GOAL OF THE EXERCISE
Among the entries below, one line contains "-- ==== Sys2Proof/Machine/Script.lean" and another contains "byte was unread". Transcribe those two lines and every line between them, exactly.

Stored items
>>

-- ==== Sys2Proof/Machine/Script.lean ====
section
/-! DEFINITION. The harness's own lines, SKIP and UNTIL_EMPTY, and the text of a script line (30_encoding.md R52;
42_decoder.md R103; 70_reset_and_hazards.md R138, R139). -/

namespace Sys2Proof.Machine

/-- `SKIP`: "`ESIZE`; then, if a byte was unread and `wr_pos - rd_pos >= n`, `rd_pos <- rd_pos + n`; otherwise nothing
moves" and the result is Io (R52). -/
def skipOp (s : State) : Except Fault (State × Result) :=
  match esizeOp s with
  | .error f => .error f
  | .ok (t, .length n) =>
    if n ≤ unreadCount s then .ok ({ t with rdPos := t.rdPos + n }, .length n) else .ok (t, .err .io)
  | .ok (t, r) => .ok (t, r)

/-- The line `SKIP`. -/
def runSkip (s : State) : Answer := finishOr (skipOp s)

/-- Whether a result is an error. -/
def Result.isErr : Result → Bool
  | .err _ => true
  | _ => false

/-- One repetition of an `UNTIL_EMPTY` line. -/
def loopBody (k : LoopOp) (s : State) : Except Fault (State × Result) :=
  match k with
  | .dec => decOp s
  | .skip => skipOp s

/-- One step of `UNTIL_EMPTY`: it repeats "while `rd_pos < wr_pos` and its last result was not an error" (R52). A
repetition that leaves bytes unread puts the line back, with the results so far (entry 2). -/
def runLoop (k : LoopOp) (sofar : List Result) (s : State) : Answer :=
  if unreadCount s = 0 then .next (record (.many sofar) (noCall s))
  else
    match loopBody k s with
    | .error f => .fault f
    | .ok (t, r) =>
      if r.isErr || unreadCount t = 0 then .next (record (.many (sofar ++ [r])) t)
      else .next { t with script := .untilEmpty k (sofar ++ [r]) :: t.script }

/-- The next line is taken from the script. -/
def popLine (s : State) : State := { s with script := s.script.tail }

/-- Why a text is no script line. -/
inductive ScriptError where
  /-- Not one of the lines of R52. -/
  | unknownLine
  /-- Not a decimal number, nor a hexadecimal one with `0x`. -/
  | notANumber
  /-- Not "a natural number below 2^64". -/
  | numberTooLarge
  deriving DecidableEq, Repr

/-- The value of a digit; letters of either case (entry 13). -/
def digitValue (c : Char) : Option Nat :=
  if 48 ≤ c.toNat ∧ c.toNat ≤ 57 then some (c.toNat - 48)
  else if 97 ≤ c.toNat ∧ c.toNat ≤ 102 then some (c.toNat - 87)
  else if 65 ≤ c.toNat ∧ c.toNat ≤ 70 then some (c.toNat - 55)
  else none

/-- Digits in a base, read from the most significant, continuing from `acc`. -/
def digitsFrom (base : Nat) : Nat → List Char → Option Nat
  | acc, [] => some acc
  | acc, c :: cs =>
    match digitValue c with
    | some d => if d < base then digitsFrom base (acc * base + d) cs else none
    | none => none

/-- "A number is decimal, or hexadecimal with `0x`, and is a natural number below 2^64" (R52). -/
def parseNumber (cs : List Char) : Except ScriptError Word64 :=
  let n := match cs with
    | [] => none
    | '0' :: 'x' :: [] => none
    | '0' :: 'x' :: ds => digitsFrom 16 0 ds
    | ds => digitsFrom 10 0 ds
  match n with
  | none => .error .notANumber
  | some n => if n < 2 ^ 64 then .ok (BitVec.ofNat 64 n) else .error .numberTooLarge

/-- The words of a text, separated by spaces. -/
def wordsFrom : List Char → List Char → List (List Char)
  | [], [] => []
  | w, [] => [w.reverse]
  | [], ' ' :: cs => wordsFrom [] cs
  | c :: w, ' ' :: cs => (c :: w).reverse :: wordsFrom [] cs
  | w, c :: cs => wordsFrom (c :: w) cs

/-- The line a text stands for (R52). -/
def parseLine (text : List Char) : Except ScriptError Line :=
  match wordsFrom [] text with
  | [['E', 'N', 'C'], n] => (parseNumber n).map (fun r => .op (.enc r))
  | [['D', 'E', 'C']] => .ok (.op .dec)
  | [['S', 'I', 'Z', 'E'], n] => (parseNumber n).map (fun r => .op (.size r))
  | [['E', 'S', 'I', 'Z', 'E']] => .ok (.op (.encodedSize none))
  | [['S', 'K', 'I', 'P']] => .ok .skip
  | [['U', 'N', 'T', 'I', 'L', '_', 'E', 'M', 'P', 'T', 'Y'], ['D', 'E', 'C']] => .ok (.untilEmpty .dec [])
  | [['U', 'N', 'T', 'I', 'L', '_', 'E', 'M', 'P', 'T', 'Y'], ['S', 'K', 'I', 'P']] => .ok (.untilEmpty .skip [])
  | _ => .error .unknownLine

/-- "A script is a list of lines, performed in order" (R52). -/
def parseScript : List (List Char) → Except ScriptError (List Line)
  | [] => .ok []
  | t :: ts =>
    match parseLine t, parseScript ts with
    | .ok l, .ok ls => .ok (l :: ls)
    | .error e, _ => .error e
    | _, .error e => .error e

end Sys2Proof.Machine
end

<<
>>

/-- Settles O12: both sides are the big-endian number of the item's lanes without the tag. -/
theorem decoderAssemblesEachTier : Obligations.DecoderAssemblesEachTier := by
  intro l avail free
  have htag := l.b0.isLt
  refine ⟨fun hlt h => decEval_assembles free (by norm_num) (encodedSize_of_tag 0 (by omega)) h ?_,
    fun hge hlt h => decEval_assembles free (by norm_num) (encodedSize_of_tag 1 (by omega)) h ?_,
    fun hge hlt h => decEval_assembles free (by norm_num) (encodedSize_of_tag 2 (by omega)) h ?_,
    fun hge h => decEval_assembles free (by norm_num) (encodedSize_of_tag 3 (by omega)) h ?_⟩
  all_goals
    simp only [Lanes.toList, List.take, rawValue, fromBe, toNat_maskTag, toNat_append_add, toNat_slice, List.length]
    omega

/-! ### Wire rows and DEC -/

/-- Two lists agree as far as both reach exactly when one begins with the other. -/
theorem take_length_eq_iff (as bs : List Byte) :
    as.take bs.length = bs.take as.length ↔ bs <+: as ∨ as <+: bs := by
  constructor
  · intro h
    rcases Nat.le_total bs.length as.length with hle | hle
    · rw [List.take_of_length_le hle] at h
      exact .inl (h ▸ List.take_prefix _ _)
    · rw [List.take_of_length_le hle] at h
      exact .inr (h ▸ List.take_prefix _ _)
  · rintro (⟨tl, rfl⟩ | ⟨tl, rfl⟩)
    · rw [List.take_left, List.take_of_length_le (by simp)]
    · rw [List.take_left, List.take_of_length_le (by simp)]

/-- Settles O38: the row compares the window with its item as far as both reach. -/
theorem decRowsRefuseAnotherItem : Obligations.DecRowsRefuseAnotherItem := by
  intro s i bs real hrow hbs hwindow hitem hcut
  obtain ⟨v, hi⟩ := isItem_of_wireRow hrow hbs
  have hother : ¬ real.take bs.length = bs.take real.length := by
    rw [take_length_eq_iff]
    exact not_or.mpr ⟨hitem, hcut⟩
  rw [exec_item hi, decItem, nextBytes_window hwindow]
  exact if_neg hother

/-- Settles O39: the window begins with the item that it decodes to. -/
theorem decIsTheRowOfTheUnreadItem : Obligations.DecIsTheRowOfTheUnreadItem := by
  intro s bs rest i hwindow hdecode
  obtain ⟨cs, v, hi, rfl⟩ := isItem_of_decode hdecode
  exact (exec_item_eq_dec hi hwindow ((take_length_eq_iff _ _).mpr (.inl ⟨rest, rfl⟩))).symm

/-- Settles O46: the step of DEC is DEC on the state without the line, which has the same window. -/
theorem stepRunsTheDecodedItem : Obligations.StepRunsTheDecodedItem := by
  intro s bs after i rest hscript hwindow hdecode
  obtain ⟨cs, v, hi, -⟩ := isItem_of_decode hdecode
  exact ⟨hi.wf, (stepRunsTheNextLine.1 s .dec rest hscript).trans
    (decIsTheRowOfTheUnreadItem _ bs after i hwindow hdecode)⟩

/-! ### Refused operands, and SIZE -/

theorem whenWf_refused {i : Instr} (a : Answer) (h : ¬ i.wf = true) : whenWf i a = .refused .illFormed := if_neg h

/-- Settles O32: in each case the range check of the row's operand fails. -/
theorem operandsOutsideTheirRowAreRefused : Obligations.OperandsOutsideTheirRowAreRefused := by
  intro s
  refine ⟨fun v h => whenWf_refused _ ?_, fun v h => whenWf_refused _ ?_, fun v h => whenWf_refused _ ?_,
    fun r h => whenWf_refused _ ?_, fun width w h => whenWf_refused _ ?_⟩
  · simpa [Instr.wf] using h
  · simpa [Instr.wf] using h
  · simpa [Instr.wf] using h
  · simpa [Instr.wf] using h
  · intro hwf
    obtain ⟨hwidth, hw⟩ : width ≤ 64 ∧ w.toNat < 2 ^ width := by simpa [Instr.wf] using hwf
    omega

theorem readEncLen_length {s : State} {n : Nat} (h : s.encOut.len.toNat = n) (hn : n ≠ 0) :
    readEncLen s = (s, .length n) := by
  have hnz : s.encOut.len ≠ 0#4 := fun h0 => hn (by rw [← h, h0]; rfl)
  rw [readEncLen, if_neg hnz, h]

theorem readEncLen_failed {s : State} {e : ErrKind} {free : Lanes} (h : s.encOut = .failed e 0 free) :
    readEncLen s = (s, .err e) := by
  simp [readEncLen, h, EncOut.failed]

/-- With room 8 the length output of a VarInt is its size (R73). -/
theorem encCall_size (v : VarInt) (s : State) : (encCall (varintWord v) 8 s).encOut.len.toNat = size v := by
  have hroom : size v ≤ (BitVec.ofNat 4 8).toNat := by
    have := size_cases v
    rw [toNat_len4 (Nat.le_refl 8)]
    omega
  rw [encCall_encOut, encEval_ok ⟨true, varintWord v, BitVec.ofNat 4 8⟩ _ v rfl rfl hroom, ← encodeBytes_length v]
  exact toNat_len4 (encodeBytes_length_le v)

<<

ANSWER BOX
-- ==== Sys2Proof/Machine/Script.lean ====
section
/-! DEFINITION. The harness's own lines, SKIP and UNTIL_EMPTY, and the text of a script line (30_encoding.md R52;
42_decoder.md R103; 70_reset_and_hazards.md R138, R139). -/

namespace Sys2Proof.Machine

/-- `SKIP`: "`ESIZE`; then, if a byte was unread and `wr_pos - rd_pos >= n`, `rd_pos <- rd_pos + n`; otherwise nothing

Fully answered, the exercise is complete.